We begin our culinary journey in Africa. Growing up in Colorado Springs, I had limited exposure to African food. However, there was a great family-owned Moroccan restaurant in nearby Manitou Springs that felt and tasted like a trip to Morocco. This childhood memory inspired me to try my hand at meskouta.

Described as a lightly sweet citrus cake, often served with breakfast, meskouta is made using ingredients that are readily available and economical, similar to desperation pies in the US. Originating from a time when cakes were made almost exclusively using butter, meskouta is made with oil, which was more affordable during French and Spanish colonization. Meskouta is also commonly referred to as a winter cake, as citrus was most plentiful in winter.

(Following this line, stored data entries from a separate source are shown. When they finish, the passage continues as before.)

-- ==== Sys2Proof/Machine/HostOps.lean ====
section
/-! DEFINITION. Sys2Proof/Machine/HostOps.lean: the named operations of the host interface (R532 to R543): the ring registers, the MSI-X
table, inbound TLPs as mesh accesses of source 0 and their completions, errors of descriptors. -/

namespace Sys2Proof.Machine

/-! ### Rings (R541 to R543) -/

/-- log2 of the descriptors of ring `r`: SIZE between 4 and 16. -/
def State.ringSize (s : State) (r : Nat) : Nat := clamp 4 16 (s.f (HIF_RING_CFG_SIZE r))

/-- Ring `r` enters ERROR (R543); the first cause stays. -/
def State.ringError (s : State) (r cause : Nat) : State :=
  if s.on (HIF_RING_STAT_ERROR r) then s
  else ((s.put (HIF_RING_STAT_ERROR r) 1).put (HIF_RING_STAT_CAUSE r) cause).raise 353

/-- The descriptors of ring `r` that are still in progress when the ring starts anew finish without it (log entry 54). -/
def State.ringForget (s : State) (r : Nat) : State :=
  let gone := s.host.descs.filter (fun d => d.ring == r)
  s.setHost { s.host with
    descs := s.host.descs.filter (fun d => d.ring != r)
    todo := s.host.todo.filter (fun a => !gone.any (fun d => d.id == a.ref))
    ops := s.host.ops.filter (fun k => !gone.any (fun d => !d.d2h && !d.moved && d.op == k)) }

/-- A write of HIF_RING_CFG(r) (R543): EN from 0 to 1 clears HEAD, TAIL and HIF_RING_STAT; SIZE stays while EN is 1. -/
def State.ringCfg (s : State) (r : Nat) (v : Word) : State :=
  let was := s.on (HIF_RING_CFG_EN r)
  let s1 := (s.put (HIF_RING_CFG_VECTOR r) (fget v 26 16)).put (HIF_RING_CFG_EN r) (fget v 31 31)
  let s2 := if was then s1 else s1.put (HIF_RING_CFG_SIZE r) (fget v 4 0)
  if !was && fget v 31 31 == 1 then ((s2.ringForget r).setReg (HIF_RING_PTR r) 0).setReg (HIF_RING_STAT r) 0 else s2

/-- A write of TAIL to HIF_DOORBELL(r) (R541, R543). -/
def State.ringBell (s : State) (r v : Nat) : State :=
  if s.on (HIF_RING_CFG_EN r) then
    if 2 ^ s.ringSize r ≤ v then s.ringError r 5 else s.put (HIF_RING_PTR_TAIL r) v
  else s

/-- A vector becomes pending (R539, R542). -/
def State.vecPend (s : State) (v : Nat) : State := s.setHost { s.host with pend := ladd s.host.pend v }

/-! ### The MSI-X table and the pending bits (R532) -/

/-- What the MSI-X table reads at byte `o`, a multiple of 4: address, data, vector control of entry o / 16. -/
def State.msixRead (s : State) (o : Nat) : Nat :=
  let e := mget s.host.msix Msix.init (o / 16)
  match o / 4 % 4 with
  | 0 => e.addr % 2 ^ 32
  | 1 => e.addr / 2 ^ 32
  | 2 => e.data
  | _ => b2n e.masked

/-- A write to the MSI-X table. -/
def State.msixWrite (s : State) (o v : Nat) : State :=
  let e := mget s.host.msix Msix.init (o / 16)
  let e1 := match o / 4 % 4 with
    | 0 => { e with addr := e.addr / 2 ^ 32 * 2 ^ 32 + v }
    | 1 => { e with addr := e.addr % 2 ^ 32 + v * 2 ^ 32 }
    | 2 => { e with data := v }
    | _ => { e with masked := v.testBit 0 }
  s.setHost { s.host with msix := mset s.host.msix Msix.init (o / 16) e1 }

/-- The pending bits of vectors 32 k to 32 k + 31. -/
def State.pbaRead (s : State) (k : Nat) : Nat := packBits ((List.range 32).map (fun i => decide (32 * k + i ∈ s.host.pend)))

/-! ### Inbound TLPs (R533, R534, R536) -/

/-- The leaf of the endpoint's buffers (R422, R536). -/
def hifLeaf : Nat := 521

/-- An AER error: 0 Unsupported Request, 1 Completer Abort, 2 Uncorrectable Internal, 3 Poisoned TLP. -/
def State.aer (s : State) (e : Nat) : State := s.setHost { s.host with aer := e :: s.host.aer }

/-- The accesses of source 0 to registers for `bytes` bytes at internal address `base`, from dword `i` on (R8, R533); `pois`: bit k for a
poisoned dword k. Every initiator sends 8 aligned bytes of the Tether data window whole. -/
def regAccs : Nat → Nat → Nat → Bool → Nat → Nat → Nat → Nat → Nat → List Acc
  | 0, _, _, _, _, _, _, _, _ => []
  | n + 1, id, base, write, bytes, be, data, pois, i =>
    if bytes ≤ 4 * i then []
    else
      let a := base + 4 * i
      let e := (be >>> (4 * i)) % 16
      let acc := fun (size : Nat) => (⟨0, 0, write, a, size, (2 ^ size - 1) <<< (a % 64),
        ((data >>> (32 * i)) % 2 ^ (8 * size)) <<< (8 * (a % 64)),
        if (pois >>> i) % (if size = 8 then 4 else 2) = 0 then 0 else wordMask a size, id⟩ : Acc)
      if 0x20000E80000 ≤ a ∧ a < 0x20000E80018 ∧ a % 8 = 0 ∧ (be >>> (4 * i)) % 256 = 255 ∧ 4 * i + 8 ≤ bytes then
        acc 8 :: regAccs n id base write bytes be data pois (i + 2)
      else if e = 15 then acc 4 :: regAccs n id base write bytes be data pois (i + 1)
      else if e = 0 then regAccs n id base write bytes be data pois (i + 1)
      else acc 1 :: regAccs n id base write bytes be data pois (i + 1)

/-- The lines of BAR2 that a TLP touches, each with its byte enables, from byte `shift` of the first. -/
def bar2Accs : Nat → Nat → Nat → Bool → Nat → Nat → Nat → Nat → List Acc
  | 0, _, _, _, _, _, _, _ => []
  | n + 1, id, line, write, shift, be, data, pois =>
    let e := (be <<< shift) % 2 ^ 64
    let p := pois <<< (shift / 4)
    let rest := bar2Accs n id (line + 64) write 0 (be >>> (64 - shift)) (data >>> (8 * (64 - shift))) (p >>> 16)
    if e = 0 then rest
    else (⟨0, 0, write, line, 64, e, (data <<< (8 * shift)) % 2 ^ 512,
      packBits ((List.range 8).map (fun w => bitsOf p (2 * w + 1) (2 * w) != 0)), id⟩ : Acc) :: rest

/-- Accesses of source 0 that wait for a tag enter the mesh while tags are free (R378). -/
def issueTodo : List Acc → State → State
  | [], s => s.setHost { s.host with todo := [] }
  | a :: t, s =>
    match s.meshQueue a with
    | some u => issueTodo t u
    | none => s.setHost { s.host with todo := a :: t }

/-- A completion for the host: 0 Successful, 1 Successful with EP, 2 Unsupported Request, 3 Completer Abort. -/
def State.hostCpl (s : State) (code data : Nat) : State := s.setHost { s.host with cpl := s.host.cpl ++ [(code, data)] }

/-- The completion of a read whose accesses have all returned (R533). -/
def State.tlpEnd (s : State) (t : Tlp) : State :=
  let s1 := s.setHost { s.host with tlps := s.host.tlps.filter (fun x => x.id != t.id) }
  if t.write then s1
  else if t.status = 0 then
    let bad := bitList t.ue ((t.bytes + 3) / 4)
    (s1.each bad (fun _ u => u.leafEvent hifLeaf true 0)).hostCpl (b2n (t.ep || !bad.isEmpty)) (t.data % 2 ^ (8 * t.bytes))
  else s1.hostCpl (if t.status = 1 then 2 else 3) 0

/-- The worse of two mesh outcomes (R533): OK, then UNMAPPED, then the others. -/
def worse (a b : Nat) : Nat := if a = 0 then b else if a = 1 ∧ b ≠ 0 then b else a

/-- What a returned access of size `a.size` brings at its place in data that starts at `addr`. -/
def bring (a : Acc) (addr : Nat) (r : Rsp) : Nat :=
  let raw := r.data >>> (8 * (a.addr % 64))
  if a.addr < addr then raw >>> (8 * (addr - a.addr)) else (raw % 2 ^ (8 * a.size)) <<< (8 * (a.addr - addr))

/-- The words of a response's line that lie within `bytes` bytes at `addr`. -/
def wordsIn (a : Acc) (addr bytes : Nat) : Nat :=
  wordMask (max a.addr addr) (min (a.addr + 64) (addr + bytes) - max a.addr addr)

/-- The header of TLP `t` goes to the AER header log (R533). -/
def State.setHdrLog (s : State) (t : Tlp) : State :=
  s.setHost { s.host with hdrLog := (t.write, t.bar2, t.addr, t.bytes) :: s.host.hdrLog }

/-- The response to an access of TLP `t` has arrived (R533): an error's log and events, the completion. -/
def State.tlpTake (s : State) (t : Tlp) (a : Acc) (r : Rsp) : State :=
  let bad := r.status != 0
  let s1 := if bad then
      (((s.log HIF_ERR_LOG_VALID HIF_ERR_LOG_OVF (fun u =>
        (((((u.put HIF_ERR_LOG_WRITE (b2n a.write)).put HIF_ERR_LOG_BAR2 (b2n t.bar2)).put HIF_ERR_LOG_STATUS r.status).put
          HIF_ERR_LOG_CAUSE r.cause).put HIF_ERR_LOG_ADDR_HI (a.addr / 2 ^ 32)).put HIF_ERR_ADDR_ADDR_LO a.addr)).raise 352).when
        a.write (fun u => u.aer (if r.status = 1 then 0 else 1))).setHdrLog t
    else s
  let pois := r.poison &&& (if t.bar2 then wordsIn a t.addr t.bytes else 0)
  let t1 := { t with
    left := t.left - 1
    status := worse t.status r.status
    ep := t.ep || pois != 0
    data := if a.write || bad then t.data else t.data ||| bring a t.addr r }
  if t1.left = 0 then s1.tlpEnd t1
  else s1.setHost { s1.host with tlps := s1.host.tlps.map (fun x => if x.id = t1.id then t1 else x) }

/-- What the endpoint's buffers find in a TLP (R536): the events; the TLP of an uncorrectable header is dropped. -/
def State.hifBuf (s : State) (up : HifUp) (dwords : Nat) : State :=
  let s1 := s.when up.ce (fun t => t.leafEvent hifLeaf false 0)
  if up.hdr then (s1.leafEvent hifLeaf true 0).aer 2
  else s1.each (bitList up.ue dwords) (fun _ t => t.leafEvent hifLeaf true 0)

/-- Some data word of `dwords` is uncorrectable. -/
def HifUp.bad (up : HifUp) (dwords : Nat) : Bool := !(bitList up.ue dwords).isEmpty

/-- A memory TLP enters (R533, R534, R536). -/
def State.tlpStart (s : State) (write bar2 : Bool) (off bytes be data : Nat) (ep : Bool) (ue : Nat) : State :=
  let id := s.host.tlpSeq
  let pois := if write then (if ep then 2 ^ (bytes / 4 + 2) - 1 else ue) else 0
  let n := bytes / 4 + 2
  let accs := if bar2 then bar2Accs (bytes / 64 + 2) id (off / 64 * 64) write (off % 64) (be % 2 ^ bytes) data pois
    else regAccs n id (0x20000000000 + off / 4 * 4) write (bytes + off % 4) ((be % 2 ^ bytes) <<< (off % 4)) (data <<< (8 * (off % 4))) pois 0
  let t : Tlp := ⟨id, write, bar2, if bar2 then off else 0x20000000000 + off, bytes, accs.length, 0, 0, false, 0,
    if write then 0 else ue⟩
  let s1 := s.setHost { s.host with tlpSeq := id + 1, tlps := s.host.tlps ++ [t] }
  if accs.isEmpty then s1.tlpEnd t
  else issueTodo (s1.host.todo ++ accs) s1

/-! ### Descriptors -/

/-- Descriptors of ring `r` in progress. -/
def State.ringDescs (s : State) (r : Nat) : List Desc := s.host.descs.filter (fun d => d.ring == r)

/-- A descriptor of ring `r` fails (R543): HEAD stays there, earlier ones go on, it and later ones are given up with the accesses and host
reads that they still wait for. -/
def State.descFail (s : State) (r index cause : Nat) : State :=
  let head := s.f (HIF_RING_PTR_HEAD r)
  let size := 2 ^ s.ringSize r
  let ago := fun (i : Nat) => (i + size - head) % size
  let keep := fun (d : Desc) => d.ring != r || decide (ago d.index < ago index)
  let gone := s.host.descs.filter (fun d => !keep d)
  let s1 := s.hostSeen (fun i => gone.any (fun d => !d.d2h && !d.moved && d.op == i)) true
  (s1.setHost { s1.host with
    descs := s1.host.descs.filter keep
    todo := s1.host.todo.filter (fun a => !gone.any (fun d => d.id == a.ref)) }).ringError r cause

/-- An operation of source 0 on host memory begins (R32). -/
def State.hostOp (s : State) : State := s.setHost { s.host with opSeq := s.host.opSeq + 1, ops := s.host.ops ++ [s.host.opSeq] }

/-- A write of the rings to host memory; it is visible when a zero-length read issued after it has completed (R32). -/
def State.hostWrite (s : State) (addr bytes data : Nat) (ep : Bool) : State :=
  s.hostOp.setHost { s.hostOp.host with hostWr := (addr, bytes, data, ep) :: s.host.hostWr }

/-- The device accesses of a descriptor for `left` bytes at `a` (R8, R542): registers and apertures by the dword, memory and sector windows
by the line. -/
def devAccs : Nat → Nat → Nat → Bool → Nat → Nat → Bool → List Acc
  | 0, _, _, _, _, _, _ => []
  | f + 1, id, a, write, left, data, poison =>
    if left = 0 then []
    else
      let n := min left (64 - a % 64)
      let p := if poison then 2 ^ (n / 4) - 1 else 0
      (match destOf a with
      | .hub _ => regAccs 16 id a write n (2 ^ n - 1) data p 0
      | .aperture _ _ => regAccs 16 id a write n (2 ^ n - 1) data p 0
      | _ => bar2Accs 1 id (a / 64 * 64) write (a % 64) (2 ^ n - 1) data p) ++
        devAccs f id (a + n) write (left - n) (data >>> (8 * n)) poison

/-- Change the descriptor with number `id`. -/
def State.onDesc (s : State) (id : Nat) (g : Desc → Desc) : State :=
  s.setHost { s.host with descs := s.host.descs.map (fun d => if d.id = id then g d else d) }

/-- The device accesses of descriptor `d` enter the mesh as accesses of source 0, behind those that wait (R29, R542). -/
def State.descIssue (s : State) (d : Desc) : State :=
  let l := devAccs (d.len / 4 + 1) d.id d.dev (!d.d2h) d.len d.data d.poison
  let s1 := s.onDesc d.id (fun x => { x with left := l.length })
  issueTodo (s1.host.todo ++ l) s1

/-- The response to a device access of descriptor `d` has arrived (R542, R543). -/
def State.descTake (s : State) (d : Desc) (a : Acc) (r : Rsp) : State :=
  if r.status ≠ 0 then s.descFail d.ring d.index 4
  else s.onDesc d.id (fun x => { x with
    left := x.left - 1
    data := if x.d2h then (x.data ||| bring a x.dev r) % 2 ^ (8 * x.len) else x.data
    poison := x.poison || (x.d2h && (r.poison &&& wordsIn a x.dev x.len) != 0) })

/-- The response to an access of source 0 has arrived, of a TLP or of a descriptor. -/
def State.hostTake (s : State) (a : Acc) (r : Rsp) : State :=
  match s.host.tlps.find? (fun t => t.id == a.ref) with
  | some t => s.tlpTake t a r
  | none => match s.host.descs.find? (fun d => d.id == a.ref) with
    | some d => s.descTake d a r
    | none => s

/-- HEAD advances past completed descriptors (R542), with the write-back and the vector of each. -/
def advanceHead : Nat → Nat → State → State
  | 0, _, s => s
  | n + 1, r, s =>
    let head := s.f (HIF_RING_PTR_HEAD r)
    match s.host.descs.find? (fun d => d.ring == r && d.index == head) with
    | none => s
    | some d =>
      if d.done then
        let h1 := (head + 1) % 2 ^ s.ringSize r
        let s1 := (s.setHost { s.host with descs := s.host.descs.filter (fun x => !(x.ring == r && x.index == head)) }).put
          (HIF_RING_PTR_HEAD r) h1
        let wb := s1.f (HIF_RING_WB_LO_WB_LO r) * 4 + s1.f (HIF_RING_WB_HI_WB_HI r) * 2 ^ 32
        let s2 := if wb = 0 then s1 else s1.hostWrite wb 4 h1 false
        advanceHead n r (if d.irq then s2.vecPend (s2.f (HIF_RING_CFG_VECTOR r)) else s2)
      else s

end Sys2Proof.Machine
end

Variety, the Spice of Life

Beyond the standard ingredients of oil and citrus, meskouta recipes vary somewhat. Some contain almonds or Greek yogurt. Meskouta can be baked in a tube cake pan, a Bundt pan, or a loaf pan. To really get a feel for meskouta, I tried a couple variations.

I found the recipe for my first meskouta on The Cookbook's YouTube channel. It calls for orange juice, orange zest, four eggs, and yogurt, and it’s baked in a Bundt pan. The finished cake was moist, not too sweet, not too dense, and quickly devoured by our team.

The second recipe was featured on the New York Times' TikTok channel. This one is baked in a loaf pan, and it uses fewer eggs and less orange juice. The first time I try a baking recipe, I always follow it as written and save any experimentation for the second round. While this cake was delicious, it collapsed in the center. Next time, I will make some adjustments for baking at altitude and add more orange flavor.

The Takeaway

Meskouta reminds me of snacking and visiting cakes. The next time I need a delicious cake for brunch, I'm making meskouta. With handy ingredients and easy to follow recipes, meskouta is an unfussy, crowd-pleasing cake for any get-together.

Readers, have you tried baking meskouta? Is there a different cake you feel perfectly represents Africa? I'd love for you to share!